TO DO ▸
Write out, without any change, the lines in the material below that run from the line with "s.stores := rfl" through the line with "s.slices := rfl", both included.

[STUDY MATERIAL Boundary: Start]

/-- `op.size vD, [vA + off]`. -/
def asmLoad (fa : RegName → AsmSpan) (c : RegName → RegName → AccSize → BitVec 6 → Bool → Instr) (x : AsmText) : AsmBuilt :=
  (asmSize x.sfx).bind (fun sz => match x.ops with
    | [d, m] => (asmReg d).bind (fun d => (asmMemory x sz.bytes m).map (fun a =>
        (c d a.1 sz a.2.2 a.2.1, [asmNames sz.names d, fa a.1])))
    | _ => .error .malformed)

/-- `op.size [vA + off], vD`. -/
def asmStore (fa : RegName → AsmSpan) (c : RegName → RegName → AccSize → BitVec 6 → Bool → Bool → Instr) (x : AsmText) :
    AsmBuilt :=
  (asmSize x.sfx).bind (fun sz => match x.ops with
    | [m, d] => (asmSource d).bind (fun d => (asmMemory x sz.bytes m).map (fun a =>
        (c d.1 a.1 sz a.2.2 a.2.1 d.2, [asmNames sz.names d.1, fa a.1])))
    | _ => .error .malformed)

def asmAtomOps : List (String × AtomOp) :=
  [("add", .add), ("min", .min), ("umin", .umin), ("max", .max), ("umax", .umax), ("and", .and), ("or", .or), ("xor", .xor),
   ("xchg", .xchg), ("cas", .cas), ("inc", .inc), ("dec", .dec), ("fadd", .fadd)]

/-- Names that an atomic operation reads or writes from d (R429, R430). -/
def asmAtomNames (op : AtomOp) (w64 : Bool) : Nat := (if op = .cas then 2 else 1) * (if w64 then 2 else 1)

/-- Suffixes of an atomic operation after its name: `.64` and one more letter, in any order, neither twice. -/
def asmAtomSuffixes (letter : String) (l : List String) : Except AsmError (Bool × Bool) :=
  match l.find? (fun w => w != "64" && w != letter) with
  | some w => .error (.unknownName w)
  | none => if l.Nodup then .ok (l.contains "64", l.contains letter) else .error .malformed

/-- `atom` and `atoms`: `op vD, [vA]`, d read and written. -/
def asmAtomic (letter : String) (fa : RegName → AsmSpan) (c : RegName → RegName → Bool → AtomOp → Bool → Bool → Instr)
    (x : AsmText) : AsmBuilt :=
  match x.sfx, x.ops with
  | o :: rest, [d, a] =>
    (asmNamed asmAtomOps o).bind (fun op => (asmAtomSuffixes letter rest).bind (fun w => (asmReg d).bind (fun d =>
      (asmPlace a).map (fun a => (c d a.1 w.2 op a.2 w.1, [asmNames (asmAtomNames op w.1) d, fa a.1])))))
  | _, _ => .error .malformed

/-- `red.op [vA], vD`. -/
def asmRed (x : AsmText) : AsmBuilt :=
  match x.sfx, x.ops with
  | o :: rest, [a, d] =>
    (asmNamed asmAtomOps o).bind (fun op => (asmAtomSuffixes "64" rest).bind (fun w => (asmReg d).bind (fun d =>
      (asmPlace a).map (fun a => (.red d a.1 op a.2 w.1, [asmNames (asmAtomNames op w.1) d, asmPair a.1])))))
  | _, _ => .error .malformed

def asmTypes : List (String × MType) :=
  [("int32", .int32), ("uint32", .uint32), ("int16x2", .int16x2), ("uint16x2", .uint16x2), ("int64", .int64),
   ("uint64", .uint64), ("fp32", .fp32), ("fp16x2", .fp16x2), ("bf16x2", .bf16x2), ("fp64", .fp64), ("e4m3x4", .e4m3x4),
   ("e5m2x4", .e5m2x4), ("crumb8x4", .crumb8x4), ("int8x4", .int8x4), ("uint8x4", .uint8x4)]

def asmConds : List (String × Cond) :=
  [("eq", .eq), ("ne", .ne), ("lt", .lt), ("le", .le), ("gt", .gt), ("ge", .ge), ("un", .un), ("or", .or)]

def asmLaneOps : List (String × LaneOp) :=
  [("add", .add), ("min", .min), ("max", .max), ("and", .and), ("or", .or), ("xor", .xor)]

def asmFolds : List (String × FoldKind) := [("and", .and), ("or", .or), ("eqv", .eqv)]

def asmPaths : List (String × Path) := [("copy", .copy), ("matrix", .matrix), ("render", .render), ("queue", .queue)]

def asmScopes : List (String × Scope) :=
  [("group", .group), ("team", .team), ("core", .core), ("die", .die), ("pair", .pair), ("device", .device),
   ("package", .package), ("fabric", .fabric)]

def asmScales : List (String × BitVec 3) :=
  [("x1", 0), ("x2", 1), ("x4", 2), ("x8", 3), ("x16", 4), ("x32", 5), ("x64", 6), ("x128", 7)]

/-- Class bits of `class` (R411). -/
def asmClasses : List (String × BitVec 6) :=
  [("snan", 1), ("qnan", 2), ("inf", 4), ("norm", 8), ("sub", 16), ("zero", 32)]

[STUDY MATERIAL Boundary: End]
[STUDY MATERIAL Boundary: Start]

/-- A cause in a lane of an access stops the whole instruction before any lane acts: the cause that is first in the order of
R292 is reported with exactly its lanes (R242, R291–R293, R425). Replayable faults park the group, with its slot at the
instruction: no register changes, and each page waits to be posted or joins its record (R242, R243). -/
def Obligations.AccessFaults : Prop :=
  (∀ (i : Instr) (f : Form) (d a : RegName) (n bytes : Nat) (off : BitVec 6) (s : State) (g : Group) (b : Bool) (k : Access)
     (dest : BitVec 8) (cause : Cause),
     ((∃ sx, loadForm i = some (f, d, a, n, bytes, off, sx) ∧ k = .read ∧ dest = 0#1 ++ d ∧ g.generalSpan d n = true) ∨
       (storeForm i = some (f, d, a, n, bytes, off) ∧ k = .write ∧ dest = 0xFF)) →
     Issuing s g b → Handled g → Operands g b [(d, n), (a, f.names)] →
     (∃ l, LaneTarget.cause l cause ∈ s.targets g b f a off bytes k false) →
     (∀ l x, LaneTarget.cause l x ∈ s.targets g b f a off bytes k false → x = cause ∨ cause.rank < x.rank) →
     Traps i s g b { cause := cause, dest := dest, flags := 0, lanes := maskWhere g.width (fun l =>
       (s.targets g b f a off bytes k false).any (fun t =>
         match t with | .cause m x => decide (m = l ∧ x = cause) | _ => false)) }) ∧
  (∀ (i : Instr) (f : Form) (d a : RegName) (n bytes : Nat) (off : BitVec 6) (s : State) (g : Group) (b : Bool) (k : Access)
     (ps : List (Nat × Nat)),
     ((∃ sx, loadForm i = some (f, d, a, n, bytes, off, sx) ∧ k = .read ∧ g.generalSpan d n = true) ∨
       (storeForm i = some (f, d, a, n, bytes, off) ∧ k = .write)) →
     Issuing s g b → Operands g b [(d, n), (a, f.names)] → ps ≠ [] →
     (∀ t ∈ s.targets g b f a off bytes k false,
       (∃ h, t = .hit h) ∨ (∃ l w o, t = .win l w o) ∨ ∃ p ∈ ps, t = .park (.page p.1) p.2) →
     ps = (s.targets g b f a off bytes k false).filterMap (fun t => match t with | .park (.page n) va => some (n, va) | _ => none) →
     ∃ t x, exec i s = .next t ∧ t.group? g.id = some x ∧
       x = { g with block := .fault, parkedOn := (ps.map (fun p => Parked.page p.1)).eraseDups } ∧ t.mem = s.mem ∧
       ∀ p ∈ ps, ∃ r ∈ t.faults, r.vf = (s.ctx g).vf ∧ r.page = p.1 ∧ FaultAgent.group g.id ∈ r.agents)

[STUDY MATERIAL Boundary: End]
[STUDY MATERIAL Boundary: Start]

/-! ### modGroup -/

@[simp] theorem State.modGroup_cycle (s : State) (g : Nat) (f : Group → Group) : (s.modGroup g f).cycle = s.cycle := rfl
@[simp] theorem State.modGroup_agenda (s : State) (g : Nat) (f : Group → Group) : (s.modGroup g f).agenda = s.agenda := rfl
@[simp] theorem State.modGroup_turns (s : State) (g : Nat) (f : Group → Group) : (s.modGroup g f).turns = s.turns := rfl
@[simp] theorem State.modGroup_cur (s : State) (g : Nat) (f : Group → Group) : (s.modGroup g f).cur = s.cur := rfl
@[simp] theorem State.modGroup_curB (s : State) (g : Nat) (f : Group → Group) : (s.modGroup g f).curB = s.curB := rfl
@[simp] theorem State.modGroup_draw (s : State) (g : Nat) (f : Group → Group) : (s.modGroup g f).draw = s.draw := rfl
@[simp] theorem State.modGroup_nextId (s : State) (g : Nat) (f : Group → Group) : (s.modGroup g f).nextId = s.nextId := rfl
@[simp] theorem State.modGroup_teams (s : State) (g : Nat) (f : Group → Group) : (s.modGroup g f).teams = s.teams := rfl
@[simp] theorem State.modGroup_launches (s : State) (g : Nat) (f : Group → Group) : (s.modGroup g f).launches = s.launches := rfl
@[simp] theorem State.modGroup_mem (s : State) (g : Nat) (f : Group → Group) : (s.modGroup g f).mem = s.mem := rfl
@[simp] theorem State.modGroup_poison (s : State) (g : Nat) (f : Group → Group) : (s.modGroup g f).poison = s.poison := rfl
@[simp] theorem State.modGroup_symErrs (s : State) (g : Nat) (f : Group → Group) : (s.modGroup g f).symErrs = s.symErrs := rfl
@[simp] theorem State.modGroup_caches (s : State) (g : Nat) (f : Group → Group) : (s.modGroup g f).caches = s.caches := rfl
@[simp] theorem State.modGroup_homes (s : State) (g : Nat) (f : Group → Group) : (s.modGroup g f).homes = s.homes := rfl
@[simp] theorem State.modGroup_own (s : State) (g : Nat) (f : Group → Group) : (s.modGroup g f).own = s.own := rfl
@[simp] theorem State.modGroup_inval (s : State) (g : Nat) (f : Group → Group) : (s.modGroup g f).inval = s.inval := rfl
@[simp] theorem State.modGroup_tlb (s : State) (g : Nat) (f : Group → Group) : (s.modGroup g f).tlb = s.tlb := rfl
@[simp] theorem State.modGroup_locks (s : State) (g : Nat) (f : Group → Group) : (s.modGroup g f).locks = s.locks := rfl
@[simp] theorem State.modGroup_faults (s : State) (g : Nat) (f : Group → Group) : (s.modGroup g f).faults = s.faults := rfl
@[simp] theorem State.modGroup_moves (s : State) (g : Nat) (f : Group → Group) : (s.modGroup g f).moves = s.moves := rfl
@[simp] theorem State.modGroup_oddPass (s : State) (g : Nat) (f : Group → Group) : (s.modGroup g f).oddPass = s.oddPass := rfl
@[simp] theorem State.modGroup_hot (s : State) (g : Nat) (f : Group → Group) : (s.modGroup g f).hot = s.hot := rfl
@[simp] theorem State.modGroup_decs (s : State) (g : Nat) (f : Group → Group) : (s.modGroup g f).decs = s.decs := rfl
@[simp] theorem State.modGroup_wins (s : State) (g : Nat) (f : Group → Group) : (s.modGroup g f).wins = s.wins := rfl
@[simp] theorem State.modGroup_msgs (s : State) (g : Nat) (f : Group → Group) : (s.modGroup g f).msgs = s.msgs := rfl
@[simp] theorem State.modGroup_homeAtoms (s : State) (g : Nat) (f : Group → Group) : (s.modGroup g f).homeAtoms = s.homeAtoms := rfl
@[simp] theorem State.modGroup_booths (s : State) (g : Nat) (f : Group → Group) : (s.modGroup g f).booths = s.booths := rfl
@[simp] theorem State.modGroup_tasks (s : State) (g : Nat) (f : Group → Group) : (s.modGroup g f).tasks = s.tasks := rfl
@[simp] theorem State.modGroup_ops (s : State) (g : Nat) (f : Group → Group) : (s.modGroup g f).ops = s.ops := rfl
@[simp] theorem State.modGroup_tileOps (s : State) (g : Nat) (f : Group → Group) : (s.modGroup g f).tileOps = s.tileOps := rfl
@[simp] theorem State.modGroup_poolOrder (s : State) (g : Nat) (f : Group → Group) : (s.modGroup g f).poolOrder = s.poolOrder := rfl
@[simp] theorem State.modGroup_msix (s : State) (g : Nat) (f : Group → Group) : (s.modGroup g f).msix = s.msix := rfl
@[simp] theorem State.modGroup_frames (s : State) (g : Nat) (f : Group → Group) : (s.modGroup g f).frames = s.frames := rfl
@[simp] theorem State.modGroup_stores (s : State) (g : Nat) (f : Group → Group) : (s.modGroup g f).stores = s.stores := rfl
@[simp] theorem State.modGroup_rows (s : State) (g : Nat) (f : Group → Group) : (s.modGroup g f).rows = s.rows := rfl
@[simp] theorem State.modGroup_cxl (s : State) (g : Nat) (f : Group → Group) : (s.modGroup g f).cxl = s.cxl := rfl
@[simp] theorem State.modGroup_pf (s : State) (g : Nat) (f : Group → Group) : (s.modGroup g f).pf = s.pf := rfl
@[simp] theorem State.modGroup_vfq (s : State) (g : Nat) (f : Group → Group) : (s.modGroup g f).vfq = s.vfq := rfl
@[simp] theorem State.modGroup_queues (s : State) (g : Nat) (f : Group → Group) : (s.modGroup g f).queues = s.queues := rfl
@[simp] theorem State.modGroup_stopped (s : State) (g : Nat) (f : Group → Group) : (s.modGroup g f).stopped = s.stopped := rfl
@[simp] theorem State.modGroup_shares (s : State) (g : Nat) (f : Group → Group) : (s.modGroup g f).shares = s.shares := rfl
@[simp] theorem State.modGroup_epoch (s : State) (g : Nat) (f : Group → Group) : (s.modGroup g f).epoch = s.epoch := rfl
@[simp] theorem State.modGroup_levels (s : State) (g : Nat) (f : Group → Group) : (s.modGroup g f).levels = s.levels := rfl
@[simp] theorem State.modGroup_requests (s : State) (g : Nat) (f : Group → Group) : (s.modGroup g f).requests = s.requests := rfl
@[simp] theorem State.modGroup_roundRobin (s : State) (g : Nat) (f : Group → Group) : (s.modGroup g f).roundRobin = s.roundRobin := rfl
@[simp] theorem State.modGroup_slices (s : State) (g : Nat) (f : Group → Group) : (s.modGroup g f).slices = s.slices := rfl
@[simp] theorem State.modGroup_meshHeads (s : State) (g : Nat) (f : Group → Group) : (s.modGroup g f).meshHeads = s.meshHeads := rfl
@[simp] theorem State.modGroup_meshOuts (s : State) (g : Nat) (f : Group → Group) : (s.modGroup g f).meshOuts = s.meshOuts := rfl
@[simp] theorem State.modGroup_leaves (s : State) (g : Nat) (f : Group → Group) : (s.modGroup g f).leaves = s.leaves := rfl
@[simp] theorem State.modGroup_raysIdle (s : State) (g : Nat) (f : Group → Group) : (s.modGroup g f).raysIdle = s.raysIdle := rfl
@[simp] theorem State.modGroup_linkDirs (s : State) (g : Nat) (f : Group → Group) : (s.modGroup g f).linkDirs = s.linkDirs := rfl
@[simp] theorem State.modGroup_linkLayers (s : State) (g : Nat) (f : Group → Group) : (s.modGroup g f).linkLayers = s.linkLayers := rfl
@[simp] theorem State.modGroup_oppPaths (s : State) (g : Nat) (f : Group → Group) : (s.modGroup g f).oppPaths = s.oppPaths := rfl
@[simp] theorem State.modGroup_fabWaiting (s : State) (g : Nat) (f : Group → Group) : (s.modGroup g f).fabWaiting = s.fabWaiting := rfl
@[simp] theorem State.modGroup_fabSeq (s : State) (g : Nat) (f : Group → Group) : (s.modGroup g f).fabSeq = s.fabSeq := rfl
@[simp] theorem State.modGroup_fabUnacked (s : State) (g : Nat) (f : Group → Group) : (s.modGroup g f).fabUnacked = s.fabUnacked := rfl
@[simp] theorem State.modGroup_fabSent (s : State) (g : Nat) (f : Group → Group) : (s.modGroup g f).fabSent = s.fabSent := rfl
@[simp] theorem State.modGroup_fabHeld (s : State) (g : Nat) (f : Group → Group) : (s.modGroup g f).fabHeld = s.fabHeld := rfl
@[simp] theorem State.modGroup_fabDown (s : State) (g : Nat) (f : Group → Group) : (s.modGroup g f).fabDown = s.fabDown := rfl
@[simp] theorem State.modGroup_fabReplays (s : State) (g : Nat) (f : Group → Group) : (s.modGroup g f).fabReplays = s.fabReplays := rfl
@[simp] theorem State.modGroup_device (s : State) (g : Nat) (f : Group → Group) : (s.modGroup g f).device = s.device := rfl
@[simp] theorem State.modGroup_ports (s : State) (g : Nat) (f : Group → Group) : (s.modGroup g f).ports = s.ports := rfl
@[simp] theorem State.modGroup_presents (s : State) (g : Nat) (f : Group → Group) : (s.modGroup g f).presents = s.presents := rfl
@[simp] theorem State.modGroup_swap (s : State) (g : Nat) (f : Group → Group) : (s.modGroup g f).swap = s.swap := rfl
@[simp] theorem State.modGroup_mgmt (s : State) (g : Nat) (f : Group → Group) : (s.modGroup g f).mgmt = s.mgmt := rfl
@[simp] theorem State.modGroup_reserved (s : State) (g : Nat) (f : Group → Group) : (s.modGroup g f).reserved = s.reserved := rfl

[STUDY MATERIAL Boundary: End]

ANSWER TO THIS TASK ▸
@[simp] theorem State.modGroup_stores (s : State) (g : Nat) (f : Group → Group) : (s.modGroup g f).stores = s.stores := rfl
@[simp] theorem State.modGroup_rows (s : State) (g : Nat) (f : Group → Group) : (s.modGroup g f).rows = s.rows := rfl
@[simp] theorem State.modGroup_cxl (s : State) (g : Nat) (f : Group → Group) : (s.modGroup g f).cxl = s.cxl := rfl
@[simp] theorem State.modGroup_pf (s : State) (g : Nat) (f : Group → Group) : (s.modGroup g f).pf = s.pf := rfl
@[simp] theorem State.modGroup_vfq (s : State) (g : Nat) (f : Group → Group) : (s.modGroup g f).vfq = s.vfq := rfl
@[simp] theorem State.modGroup_queues (s : State) (g : Nat) (f : Group → Group) : (s.modGroup g f).queues = s.queues := rfl
@[simp] theorem State.modGroup_stopped (s : State) (g : Nat) (f : Group → Group) : (s.modGroup g f).stopped = s.stopped := rfl
@[simp] theorem State.modGroup_shares (s : State) (g : Nat) (f : Group → Group) : (s.modGroup g f).shares = s.shares := rfl
@[simp] theorem State.modGroup_epoch (s : State) (g : Nat) (f : Group → Group) : (s.modGroup g f).epoch = s.epoch := rfl
@[simp] theorem State.modGroup_levels (s : State) (g : Nat) (f : Group → Group) : (s.modGroup g f).levels = s.levels := rfl
@[simp] theorem State.modGroup_requests (s : State) (g : Nat) (f : Group → Group) : (s.modGroup g f).requests = s.requests := rfl
@[simp] theorem State.modGroup_roundRobin (s : State) (g : Nat) (f : Group → Group) : (s.modGroup g f).roundRobin = s.roundRobin := rfl
@[simp] theorem State.modGroup_slices (s : State) (g : Nat) (f : Group → Group) : (s.modGroup g f).slices = s.slices := rfl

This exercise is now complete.